TASK TO CARRY OUT
After locating the line that contains "def Obligations.XoriCompletes : Prop" in the data below, set down exactly that line and each one after it through the line that contains "(s.cfg.xoriExt = .sign", and nothing more.

PROVIDED RECORDS
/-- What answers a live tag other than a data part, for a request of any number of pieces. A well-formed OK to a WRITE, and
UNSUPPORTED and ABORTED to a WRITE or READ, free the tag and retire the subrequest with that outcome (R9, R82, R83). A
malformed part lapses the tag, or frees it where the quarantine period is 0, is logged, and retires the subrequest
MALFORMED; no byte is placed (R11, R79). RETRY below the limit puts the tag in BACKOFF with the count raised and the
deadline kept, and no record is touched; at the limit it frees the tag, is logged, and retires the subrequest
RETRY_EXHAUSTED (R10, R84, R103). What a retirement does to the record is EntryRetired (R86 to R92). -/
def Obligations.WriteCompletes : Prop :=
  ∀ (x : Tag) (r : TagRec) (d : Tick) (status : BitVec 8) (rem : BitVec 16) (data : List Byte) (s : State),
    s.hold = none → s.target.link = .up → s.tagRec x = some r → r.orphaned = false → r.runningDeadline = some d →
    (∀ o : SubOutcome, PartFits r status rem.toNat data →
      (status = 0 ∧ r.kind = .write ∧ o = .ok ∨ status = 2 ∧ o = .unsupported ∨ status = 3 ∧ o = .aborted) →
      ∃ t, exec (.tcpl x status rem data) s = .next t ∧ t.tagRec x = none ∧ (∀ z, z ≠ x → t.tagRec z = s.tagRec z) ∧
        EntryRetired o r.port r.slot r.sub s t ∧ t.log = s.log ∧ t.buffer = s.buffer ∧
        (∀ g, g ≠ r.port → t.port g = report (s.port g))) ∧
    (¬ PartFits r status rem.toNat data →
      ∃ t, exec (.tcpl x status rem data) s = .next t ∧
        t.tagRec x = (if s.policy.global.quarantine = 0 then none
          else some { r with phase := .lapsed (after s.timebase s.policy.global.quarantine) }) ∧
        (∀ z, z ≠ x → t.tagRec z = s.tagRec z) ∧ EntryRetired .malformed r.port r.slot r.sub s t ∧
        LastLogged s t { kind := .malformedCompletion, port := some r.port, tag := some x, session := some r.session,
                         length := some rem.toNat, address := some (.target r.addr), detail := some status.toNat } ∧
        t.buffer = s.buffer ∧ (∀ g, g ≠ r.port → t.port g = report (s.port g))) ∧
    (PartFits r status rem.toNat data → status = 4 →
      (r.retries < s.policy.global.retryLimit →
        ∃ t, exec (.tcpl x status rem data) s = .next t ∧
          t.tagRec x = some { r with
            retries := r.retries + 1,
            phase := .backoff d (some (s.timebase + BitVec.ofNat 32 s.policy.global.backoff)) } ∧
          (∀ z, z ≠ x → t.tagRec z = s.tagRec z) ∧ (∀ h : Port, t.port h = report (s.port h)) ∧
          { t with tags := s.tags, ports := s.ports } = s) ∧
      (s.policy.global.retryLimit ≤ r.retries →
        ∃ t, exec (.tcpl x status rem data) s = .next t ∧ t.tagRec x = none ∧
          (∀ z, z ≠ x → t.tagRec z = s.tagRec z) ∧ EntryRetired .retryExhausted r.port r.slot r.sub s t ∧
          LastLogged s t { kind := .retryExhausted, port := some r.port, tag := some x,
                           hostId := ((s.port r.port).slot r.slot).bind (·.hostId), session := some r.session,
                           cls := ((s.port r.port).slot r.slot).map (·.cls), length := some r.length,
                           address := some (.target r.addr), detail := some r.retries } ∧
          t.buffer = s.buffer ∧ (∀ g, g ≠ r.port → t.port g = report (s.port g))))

...

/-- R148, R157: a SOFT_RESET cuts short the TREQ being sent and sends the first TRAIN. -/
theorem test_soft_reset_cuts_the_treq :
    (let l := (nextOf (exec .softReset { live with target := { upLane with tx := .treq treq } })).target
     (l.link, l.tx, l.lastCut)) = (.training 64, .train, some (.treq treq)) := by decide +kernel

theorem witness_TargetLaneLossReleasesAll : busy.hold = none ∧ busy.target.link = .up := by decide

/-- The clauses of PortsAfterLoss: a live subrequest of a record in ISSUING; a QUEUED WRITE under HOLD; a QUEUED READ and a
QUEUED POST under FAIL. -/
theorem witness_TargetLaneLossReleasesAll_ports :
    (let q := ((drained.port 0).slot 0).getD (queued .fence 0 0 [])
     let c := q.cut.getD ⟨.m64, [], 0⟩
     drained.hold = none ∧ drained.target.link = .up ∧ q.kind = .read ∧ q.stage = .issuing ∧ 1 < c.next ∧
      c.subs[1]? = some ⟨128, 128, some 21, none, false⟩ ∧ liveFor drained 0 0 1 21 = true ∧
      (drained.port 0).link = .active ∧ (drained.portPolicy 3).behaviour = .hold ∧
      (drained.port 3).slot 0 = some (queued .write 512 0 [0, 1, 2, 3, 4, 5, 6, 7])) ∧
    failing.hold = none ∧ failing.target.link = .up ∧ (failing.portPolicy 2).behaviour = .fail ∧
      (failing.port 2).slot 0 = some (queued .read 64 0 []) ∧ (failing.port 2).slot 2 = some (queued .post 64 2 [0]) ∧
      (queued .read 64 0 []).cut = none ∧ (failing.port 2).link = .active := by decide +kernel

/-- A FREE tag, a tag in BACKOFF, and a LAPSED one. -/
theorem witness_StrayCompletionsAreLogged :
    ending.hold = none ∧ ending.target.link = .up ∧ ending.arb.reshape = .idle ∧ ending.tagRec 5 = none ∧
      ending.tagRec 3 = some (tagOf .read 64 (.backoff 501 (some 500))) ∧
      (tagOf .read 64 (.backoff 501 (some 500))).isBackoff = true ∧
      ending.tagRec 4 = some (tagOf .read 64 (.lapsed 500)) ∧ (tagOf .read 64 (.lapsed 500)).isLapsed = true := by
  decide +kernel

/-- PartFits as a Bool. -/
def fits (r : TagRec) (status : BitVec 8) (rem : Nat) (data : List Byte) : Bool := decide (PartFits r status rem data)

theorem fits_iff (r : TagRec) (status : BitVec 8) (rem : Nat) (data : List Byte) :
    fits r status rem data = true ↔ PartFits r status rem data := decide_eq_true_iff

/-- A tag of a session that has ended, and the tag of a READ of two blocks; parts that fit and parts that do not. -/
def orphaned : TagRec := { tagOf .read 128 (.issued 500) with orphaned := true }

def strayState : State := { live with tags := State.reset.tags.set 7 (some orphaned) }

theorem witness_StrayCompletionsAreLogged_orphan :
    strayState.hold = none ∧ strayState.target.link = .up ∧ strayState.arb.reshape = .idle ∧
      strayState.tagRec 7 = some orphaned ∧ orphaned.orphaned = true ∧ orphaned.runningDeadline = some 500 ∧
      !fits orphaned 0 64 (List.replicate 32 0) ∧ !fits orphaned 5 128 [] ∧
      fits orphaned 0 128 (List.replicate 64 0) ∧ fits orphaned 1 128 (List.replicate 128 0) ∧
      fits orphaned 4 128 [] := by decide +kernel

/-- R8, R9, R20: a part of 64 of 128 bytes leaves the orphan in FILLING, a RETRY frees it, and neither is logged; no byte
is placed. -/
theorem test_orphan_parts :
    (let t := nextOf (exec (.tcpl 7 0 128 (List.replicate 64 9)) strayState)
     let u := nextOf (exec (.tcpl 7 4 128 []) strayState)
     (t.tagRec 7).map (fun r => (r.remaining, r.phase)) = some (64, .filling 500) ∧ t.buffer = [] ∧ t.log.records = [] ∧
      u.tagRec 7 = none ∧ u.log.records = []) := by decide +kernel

* * *

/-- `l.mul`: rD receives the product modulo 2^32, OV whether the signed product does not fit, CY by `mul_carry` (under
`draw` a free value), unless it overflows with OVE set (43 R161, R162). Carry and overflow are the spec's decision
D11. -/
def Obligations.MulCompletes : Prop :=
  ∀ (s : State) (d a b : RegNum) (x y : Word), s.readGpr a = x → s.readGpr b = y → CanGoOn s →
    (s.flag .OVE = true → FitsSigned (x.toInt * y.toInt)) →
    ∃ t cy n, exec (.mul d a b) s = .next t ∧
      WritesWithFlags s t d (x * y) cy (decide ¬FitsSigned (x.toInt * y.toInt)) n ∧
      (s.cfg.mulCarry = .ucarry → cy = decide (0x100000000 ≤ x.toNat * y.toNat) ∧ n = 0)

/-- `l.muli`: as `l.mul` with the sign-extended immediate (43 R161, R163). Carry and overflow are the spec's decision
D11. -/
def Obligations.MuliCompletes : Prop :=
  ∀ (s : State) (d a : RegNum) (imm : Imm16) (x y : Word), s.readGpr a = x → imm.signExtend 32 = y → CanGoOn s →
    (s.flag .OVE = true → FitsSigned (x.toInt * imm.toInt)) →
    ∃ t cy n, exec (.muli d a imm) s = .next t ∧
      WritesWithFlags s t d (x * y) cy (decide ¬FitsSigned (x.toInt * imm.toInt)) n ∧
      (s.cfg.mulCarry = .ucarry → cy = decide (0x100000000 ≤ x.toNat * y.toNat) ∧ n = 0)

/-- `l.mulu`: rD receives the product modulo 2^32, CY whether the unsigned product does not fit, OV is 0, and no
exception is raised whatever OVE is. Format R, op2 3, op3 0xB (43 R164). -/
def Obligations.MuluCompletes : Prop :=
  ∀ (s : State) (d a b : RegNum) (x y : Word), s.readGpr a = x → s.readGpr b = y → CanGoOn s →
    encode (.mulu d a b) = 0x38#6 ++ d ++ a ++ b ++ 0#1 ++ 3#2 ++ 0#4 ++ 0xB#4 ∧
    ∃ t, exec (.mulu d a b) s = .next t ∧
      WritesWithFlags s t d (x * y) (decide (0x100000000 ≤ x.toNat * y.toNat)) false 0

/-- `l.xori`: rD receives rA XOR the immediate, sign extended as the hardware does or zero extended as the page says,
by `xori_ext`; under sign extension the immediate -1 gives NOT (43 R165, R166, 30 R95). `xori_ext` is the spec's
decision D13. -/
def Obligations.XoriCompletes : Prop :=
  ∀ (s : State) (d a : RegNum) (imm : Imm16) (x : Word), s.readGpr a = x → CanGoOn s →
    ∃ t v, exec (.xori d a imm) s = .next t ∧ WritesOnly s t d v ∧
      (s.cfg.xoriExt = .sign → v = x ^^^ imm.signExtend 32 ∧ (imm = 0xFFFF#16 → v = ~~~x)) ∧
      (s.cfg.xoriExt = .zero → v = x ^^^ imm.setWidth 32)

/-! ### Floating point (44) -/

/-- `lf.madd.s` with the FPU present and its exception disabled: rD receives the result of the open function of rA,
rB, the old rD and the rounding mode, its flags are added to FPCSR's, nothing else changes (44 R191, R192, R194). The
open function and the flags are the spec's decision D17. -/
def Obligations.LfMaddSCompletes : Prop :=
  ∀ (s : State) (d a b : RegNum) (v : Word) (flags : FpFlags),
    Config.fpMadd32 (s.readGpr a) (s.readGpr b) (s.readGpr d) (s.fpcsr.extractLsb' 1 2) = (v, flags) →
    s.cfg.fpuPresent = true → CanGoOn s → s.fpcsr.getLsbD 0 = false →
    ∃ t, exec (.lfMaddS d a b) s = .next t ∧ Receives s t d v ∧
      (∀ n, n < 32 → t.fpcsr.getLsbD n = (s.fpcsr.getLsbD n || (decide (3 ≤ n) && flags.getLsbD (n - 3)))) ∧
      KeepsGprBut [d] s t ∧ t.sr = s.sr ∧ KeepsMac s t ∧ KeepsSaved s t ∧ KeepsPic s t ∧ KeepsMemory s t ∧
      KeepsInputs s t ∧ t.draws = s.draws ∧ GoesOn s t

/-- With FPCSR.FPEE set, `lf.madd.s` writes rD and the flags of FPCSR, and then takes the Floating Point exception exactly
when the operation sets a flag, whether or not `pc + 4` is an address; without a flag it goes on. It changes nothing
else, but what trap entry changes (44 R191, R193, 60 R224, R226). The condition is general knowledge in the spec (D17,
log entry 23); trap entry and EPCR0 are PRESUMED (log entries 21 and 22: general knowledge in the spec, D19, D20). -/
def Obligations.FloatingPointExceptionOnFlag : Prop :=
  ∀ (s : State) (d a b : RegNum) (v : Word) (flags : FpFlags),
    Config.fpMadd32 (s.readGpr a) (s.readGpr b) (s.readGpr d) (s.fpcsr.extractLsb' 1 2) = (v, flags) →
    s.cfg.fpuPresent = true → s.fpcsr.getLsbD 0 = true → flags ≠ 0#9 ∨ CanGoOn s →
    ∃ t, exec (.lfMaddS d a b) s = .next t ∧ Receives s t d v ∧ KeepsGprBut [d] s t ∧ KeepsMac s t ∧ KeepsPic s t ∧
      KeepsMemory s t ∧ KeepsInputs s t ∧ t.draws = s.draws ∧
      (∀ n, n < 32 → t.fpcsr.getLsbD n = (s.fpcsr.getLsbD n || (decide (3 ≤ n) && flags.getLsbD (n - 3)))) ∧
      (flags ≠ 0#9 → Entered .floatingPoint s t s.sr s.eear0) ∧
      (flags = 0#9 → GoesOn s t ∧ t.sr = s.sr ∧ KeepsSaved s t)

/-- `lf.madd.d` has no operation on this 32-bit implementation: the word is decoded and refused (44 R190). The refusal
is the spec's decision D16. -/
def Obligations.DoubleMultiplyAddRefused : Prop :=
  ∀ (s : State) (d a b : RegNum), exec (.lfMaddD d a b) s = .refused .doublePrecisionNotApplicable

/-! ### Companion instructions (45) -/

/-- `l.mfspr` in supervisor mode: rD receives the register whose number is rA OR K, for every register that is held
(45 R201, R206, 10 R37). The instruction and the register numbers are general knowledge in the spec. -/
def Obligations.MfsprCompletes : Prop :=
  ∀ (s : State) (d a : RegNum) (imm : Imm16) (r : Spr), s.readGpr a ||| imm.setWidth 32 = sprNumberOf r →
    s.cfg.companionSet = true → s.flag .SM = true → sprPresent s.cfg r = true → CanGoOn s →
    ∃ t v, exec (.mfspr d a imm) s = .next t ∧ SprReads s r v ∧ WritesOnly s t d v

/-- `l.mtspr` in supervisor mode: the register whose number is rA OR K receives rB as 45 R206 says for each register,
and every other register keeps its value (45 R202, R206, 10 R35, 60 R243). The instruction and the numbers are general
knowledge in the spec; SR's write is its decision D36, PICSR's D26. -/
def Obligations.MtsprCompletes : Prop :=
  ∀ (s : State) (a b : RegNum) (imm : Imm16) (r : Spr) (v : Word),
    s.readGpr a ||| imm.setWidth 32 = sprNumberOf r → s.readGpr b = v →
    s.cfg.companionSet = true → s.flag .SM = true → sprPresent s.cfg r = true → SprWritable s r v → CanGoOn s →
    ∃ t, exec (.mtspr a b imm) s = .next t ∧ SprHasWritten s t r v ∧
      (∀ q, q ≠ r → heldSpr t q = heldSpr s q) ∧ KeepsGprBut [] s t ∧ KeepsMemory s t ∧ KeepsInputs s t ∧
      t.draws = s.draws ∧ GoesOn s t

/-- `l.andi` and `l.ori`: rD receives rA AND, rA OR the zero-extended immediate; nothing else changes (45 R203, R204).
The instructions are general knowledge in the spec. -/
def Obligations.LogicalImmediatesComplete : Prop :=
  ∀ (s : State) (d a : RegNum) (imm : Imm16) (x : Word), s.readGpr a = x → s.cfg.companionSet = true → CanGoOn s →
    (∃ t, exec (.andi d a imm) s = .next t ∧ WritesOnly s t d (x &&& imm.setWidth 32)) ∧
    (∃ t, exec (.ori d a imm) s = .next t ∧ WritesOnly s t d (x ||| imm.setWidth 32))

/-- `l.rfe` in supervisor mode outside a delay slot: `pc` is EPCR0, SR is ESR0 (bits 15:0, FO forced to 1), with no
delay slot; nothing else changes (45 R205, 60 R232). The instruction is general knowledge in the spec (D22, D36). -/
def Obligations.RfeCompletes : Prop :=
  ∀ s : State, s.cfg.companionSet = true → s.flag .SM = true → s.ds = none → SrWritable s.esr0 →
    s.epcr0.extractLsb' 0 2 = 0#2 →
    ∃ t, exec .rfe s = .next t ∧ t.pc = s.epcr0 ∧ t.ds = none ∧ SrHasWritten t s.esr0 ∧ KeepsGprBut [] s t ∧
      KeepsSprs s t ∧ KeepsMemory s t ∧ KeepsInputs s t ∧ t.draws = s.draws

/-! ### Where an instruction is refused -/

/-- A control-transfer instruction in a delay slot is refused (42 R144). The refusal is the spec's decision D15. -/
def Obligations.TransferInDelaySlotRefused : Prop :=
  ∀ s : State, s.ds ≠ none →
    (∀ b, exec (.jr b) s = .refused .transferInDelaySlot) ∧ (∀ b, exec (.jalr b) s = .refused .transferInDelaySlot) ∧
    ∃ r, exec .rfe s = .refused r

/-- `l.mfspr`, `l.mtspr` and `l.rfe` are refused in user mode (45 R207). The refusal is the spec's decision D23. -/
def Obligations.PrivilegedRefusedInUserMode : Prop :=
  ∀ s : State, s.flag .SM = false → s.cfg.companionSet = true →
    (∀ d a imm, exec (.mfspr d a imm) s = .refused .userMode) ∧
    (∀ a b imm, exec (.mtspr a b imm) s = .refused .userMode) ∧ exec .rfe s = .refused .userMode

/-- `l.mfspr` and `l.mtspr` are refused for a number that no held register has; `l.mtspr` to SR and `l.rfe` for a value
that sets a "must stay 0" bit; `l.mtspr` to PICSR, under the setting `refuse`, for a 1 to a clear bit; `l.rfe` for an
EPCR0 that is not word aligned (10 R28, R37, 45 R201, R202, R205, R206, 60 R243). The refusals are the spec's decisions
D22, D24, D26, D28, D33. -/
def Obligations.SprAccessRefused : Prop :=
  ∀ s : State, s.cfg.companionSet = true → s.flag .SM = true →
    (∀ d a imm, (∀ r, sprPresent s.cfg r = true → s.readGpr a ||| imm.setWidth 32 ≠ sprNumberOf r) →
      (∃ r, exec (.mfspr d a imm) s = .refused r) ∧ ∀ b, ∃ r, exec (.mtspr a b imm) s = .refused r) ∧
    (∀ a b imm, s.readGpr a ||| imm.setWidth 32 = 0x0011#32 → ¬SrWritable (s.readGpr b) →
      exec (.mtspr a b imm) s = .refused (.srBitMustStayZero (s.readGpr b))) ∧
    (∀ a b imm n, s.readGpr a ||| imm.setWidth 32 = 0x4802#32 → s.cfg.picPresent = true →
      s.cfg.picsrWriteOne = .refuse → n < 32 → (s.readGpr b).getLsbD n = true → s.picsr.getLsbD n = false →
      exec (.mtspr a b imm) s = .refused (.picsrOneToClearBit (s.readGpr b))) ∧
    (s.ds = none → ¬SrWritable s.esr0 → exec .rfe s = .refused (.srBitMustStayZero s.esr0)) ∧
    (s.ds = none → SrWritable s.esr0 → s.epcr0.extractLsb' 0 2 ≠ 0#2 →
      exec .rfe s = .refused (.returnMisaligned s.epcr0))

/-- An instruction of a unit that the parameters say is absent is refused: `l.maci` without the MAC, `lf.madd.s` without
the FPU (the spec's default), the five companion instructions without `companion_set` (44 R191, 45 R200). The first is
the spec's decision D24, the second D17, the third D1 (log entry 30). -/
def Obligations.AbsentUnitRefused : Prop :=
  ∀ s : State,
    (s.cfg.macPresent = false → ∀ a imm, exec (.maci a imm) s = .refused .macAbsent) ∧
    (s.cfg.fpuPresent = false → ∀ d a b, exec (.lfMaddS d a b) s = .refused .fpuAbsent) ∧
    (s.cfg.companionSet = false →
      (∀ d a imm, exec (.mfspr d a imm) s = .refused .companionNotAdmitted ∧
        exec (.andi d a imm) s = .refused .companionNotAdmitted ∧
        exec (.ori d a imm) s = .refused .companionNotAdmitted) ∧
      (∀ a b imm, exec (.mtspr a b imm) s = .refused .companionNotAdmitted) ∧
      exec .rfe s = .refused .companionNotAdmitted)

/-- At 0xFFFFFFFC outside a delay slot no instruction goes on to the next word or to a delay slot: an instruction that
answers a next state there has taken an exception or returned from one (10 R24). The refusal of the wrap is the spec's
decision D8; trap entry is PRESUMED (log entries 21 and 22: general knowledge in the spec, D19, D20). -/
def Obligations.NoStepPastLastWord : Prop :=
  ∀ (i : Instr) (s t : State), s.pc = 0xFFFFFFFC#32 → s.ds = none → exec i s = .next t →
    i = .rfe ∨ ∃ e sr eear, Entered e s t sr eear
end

EXERCISE ANSWER
def Obligations.XoriCompletes : Prop :=
  ∀ (s : State) (d a : RegNum) (imm : Imm16) (x : Word), s.readGpr a = x → CanGoOn s →
    ∃ t v, exec (.xori d a imm) s = .next t ∧ WritesOnly s t d v ∧
      (s.cfg.xoriExt = .sign → v = x ^^^ imm.signExtend 32 ∧ (imm = 0xFFFF#16 → v = ~~~x)) ∧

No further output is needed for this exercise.